_Records for this exercise_

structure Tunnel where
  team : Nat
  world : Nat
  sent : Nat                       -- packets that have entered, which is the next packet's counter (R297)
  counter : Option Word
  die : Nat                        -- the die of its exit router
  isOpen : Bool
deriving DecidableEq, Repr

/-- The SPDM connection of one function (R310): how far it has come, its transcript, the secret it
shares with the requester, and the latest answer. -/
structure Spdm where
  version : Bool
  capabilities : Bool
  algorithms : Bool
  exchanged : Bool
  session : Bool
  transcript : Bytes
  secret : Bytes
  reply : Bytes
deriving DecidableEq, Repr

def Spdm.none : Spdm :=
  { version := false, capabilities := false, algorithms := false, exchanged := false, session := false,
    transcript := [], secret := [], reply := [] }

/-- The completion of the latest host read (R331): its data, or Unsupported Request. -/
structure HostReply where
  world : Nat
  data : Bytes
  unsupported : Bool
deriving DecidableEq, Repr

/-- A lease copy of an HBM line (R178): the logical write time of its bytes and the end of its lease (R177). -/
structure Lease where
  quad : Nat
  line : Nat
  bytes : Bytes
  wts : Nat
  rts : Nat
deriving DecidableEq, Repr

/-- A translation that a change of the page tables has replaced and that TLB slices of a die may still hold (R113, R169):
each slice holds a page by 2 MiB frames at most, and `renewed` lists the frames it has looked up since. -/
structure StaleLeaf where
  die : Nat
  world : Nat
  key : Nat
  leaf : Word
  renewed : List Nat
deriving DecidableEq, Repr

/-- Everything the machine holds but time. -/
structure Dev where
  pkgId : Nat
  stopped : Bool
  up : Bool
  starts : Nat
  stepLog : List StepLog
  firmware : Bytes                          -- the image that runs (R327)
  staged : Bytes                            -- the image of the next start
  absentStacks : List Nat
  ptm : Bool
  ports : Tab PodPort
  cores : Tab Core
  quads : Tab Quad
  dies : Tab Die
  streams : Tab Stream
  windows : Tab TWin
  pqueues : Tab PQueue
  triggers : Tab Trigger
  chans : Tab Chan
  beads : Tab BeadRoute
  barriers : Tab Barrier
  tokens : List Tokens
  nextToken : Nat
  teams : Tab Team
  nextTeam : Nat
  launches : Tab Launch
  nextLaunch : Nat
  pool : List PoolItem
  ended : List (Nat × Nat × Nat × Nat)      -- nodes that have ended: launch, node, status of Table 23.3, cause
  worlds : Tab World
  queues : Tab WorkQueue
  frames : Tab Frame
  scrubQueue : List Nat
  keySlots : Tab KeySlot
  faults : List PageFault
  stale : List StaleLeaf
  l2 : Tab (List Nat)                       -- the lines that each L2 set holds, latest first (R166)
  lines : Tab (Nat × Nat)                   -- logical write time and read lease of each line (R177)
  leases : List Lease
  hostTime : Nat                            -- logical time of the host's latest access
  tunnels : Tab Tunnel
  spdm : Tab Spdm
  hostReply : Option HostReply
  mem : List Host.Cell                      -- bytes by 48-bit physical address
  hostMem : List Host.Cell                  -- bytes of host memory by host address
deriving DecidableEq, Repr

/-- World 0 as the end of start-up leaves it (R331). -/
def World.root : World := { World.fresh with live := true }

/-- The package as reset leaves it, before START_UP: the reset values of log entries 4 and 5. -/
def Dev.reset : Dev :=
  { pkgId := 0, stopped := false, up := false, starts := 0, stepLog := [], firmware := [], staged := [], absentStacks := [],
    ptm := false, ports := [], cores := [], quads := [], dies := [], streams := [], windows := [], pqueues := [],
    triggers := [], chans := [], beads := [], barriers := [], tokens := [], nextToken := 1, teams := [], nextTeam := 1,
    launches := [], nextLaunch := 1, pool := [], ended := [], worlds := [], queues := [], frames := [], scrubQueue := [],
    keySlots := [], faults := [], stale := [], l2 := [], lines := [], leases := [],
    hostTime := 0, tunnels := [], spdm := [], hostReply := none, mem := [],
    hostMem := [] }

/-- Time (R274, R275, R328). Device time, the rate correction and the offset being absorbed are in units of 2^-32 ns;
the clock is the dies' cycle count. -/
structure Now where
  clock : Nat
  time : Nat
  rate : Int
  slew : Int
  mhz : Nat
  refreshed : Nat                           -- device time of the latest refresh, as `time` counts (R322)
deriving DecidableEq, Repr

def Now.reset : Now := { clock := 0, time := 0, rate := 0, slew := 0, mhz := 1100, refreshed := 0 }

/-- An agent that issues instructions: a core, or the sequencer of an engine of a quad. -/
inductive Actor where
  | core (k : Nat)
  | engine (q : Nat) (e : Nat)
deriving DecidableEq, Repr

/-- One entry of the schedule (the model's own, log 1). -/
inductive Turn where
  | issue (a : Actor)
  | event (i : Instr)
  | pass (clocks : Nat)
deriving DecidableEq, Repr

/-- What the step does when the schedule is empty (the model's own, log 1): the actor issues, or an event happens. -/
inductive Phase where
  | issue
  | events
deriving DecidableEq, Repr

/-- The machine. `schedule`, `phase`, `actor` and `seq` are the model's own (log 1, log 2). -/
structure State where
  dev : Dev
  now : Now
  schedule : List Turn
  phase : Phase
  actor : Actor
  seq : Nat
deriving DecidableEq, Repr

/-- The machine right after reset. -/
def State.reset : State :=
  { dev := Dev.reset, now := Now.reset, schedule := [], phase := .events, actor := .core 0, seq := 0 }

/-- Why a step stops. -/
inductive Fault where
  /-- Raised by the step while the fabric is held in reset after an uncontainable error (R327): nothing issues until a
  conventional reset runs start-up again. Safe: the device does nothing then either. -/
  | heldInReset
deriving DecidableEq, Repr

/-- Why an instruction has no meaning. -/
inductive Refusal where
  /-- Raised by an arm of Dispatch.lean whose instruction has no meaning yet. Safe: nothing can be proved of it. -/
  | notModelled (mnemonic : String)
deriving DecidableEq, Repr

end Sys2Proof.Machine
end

_What you have to do_
All the entries above must be repeated exactly as they were given.

_Written reply_
structure Tunnel where
  team : Nat
  world : Nat
  sent : Nat                       -- packets that have entered, which is the next packet's counter (R297)
  counter : Option Word
  die : Nat                        -- the die of its exit router
  isOpen : Bool
deriving DecidableEq, Repr

/-- The SPDM connection of one function (R310): how far it has come, its transcript, the secret it
shares with the requester, and the latest answer. -/
structure Spdm where
  version : Bool
  capabilities : Bool
  algorithms : Bool
  exchanged : Bool
  session : Bool
  transcript : Bytes
  secret : Bytes
  reply : Bytes
deriving DecidableEq, Repr

def Spdm.none : Spdm :=
  { version := false, capabilities := false, algorithms := false, exchanged := false, session := false,
    transcript := [], secret := [], reply := [] }

/-- The completion of the latest host read (R331): its data, or Unsupported Request. -/
structure HostReply where
  world : Nat
  data : Bytes
  unsupported : Bool
deriving DecidableEq, Repr

/-- A lease copy of an HBM line (R178): the logical write time of its bytes and the end of its lease (R177). -/
structure Lease where
  quad : Nat
  line : Nat
  bytes : Bytes
  wts : Nat
  rts : Nat
deriving DecidableEq, Repr

/-- A translation that a change of the page tables has replaced and that TLB slices of a die may still hold (R113, R169):
each slice holds a page by 2 MiB frames at most, and `renewed` lists the frames it has looked up since. -/
structure StaleLeaf where
  die : Nat
  world : Nat
  key : Nat
  leaf : Word
  renewed : List Nat
deriving DecidableEq, Repr

/-- Everything the machine holds but time. -/
structure Dev where
  pkgId : Nat
  stopped : Bool
  up : Bool
  starts : Nat
  stepLog : List StepLog
  firmware : Bytes                          -- the image that runs (R327)
  staged : Bytes                            -- the image of the next start
  absentStacks : List Nat
  ptm : Bool
  ports : Tab PodPort
  cores : Tab Core
  quads : Tab Quad
  dies : Tab Die
  streams : Tab Stream
  windows : Tab TWin
  pqueues : Tab PQueue
  triggers : Tab Trigger
  chans : Tab Chan
  beads : Tab BeadRoute
  barriers : Tab Barrier
  tokens : List Tokens
  nextToken : Nat
  teams : Tab Team
  nextTeam : Nat
  launches : Tab Launch
  nextLaunch : Nat
  pool : List PoolItem
  ended : List (Nat × Nat × Nat × Nat)      -- nodes that have ended: launch, node, status of Table 23.3, cause
  worlds : Tab World
  queues : Tab WorkQueue
  frames : Tab Frame
  scrubQueue : List Nat
  keySlots : Tab KeySlot
  faults : List PageFault
  stale : List StaleLeaf
  l2 : Tab (List Nat)                       -- the lines that each L2 set holds, latest first (R166)
  lines : Tab (Nat × Nat)                   -- logical write time and read lease of each line (R177)
  leases : List Lease
  hostTime : Nat                            -- logical time of the host's latest access
  tunnels : Tab Tunnel
  spdm : Tab Spdm
  hostReply : Option HostReply
  mem : List Host.Cell                      -- bytes by 48-bit physical address
  hostMem : List Host.Cell                  -- bytes of host memory by host address
deriving DecidableEq, Repr

/-- World 0 as the end of start-up leaves it (R331). -/
def World.root : World := { World.fresh with live := true }

/-- The package as reset leaves it, before START_UP: the reset values of log entries 4 and 5. -/
def Dev.reset : Dev :=
  { pkgId := 0, stopped := false, up := false, starts := 0, stepLog := [], firmware := [], staged := [], absentStacks := [],
    ptm := false, ports := [], cores := [], quads := [], dies := [], streams := [], windows := [], pqueues := [],
    triggers := [], chans := [], beads := [], barriers := [], tokens := [], nextToken := 1, teams := [], nextTeam := 1,
    launches := [], nextLaunch := 1, pool := [], ended := [], worlds := [], queues := [], frames := [], scrubQueue := [],
    keySlots := [], faults := [], stale := [], l2 := [], lines := [], leases := [],
    hostTime := 0, tunnels := [], spdm := [], hostReply := none, mem := [],
    hostMem := [] }

/-- Time (R274, R275, R328). Device time, the rate correction and the offset being absorbed are in units of 2^-32 ns;
the clock is the dies' cycle count. -/
structure Now where
  clock : Nat
  time : Nat
  rate : Int
  slew : Int
  mhz : Nat
  refreshed : Nat                           -- device time of the latest refresh, as `time` counts (R322)
deriving DecidableEq, Repr

def Now.reset : Now := { clock := 0, time := 0, rate := 0, slew := 0, mhz := 1100, refreshed := 0 }

/-- An agent that issues instructions: a core, or the sequencer of an engine of a quad. -/
inductive Actor where
  | core (k : Nat)
  | engine (q : Nat) (e : Nat)
deriving DecidableEq, Repr

/-- One entry of the schedule (the model's own, log 1). -/
inductive Turn where
  | issue (a : Actor)
  | event (i : Instr)
  | pass (clocks : Nat)
deriving DecidableEq, Repr

/-- What the step does when the schedule is empty (the model's own, log 1): the actor issues, or an event happens. -/
inductive Phase where
  | issue
  | events
deriving DecidableEq, Repr

/-- The machine. `schedule`, `phase`, `actor` and `seq` are the model's own (log 1, log 2). -/
structure State where
  dev : Dev
  now : Now
  schedule : List Turn
  phase : Phase
  actor : Actor
  seq : Nat
deriving DecidableEq, Repr

/-- The machine right after reset. -/
def State.reset : State :=
  { dev := Dev.reset, now := Now.reset, schedule := [], phase := .events, actor := .core 0, seq := 0 }

/-- Why a step stops. -/
inductive Fault where
  /-- Raised by the step while the fabric is held in reset after an uncontainable error (R327): nothing issues until a
  conventional reset runs start-up again. Safe: the device does nothing then either. -/
  | heldInReset
deriving DecidableEq, Repr

/-- Why an instruction has no meaning. -/
inductive Refusal where
  /-- Raised by an arm of Dispatch.lean whose instruction has no meaning yet. Safe: nothing can be proved of it. -/
  | notModelled (mnemonic : String)
deriving DecidableEq, Repr

end Sys2Proof.Machine
end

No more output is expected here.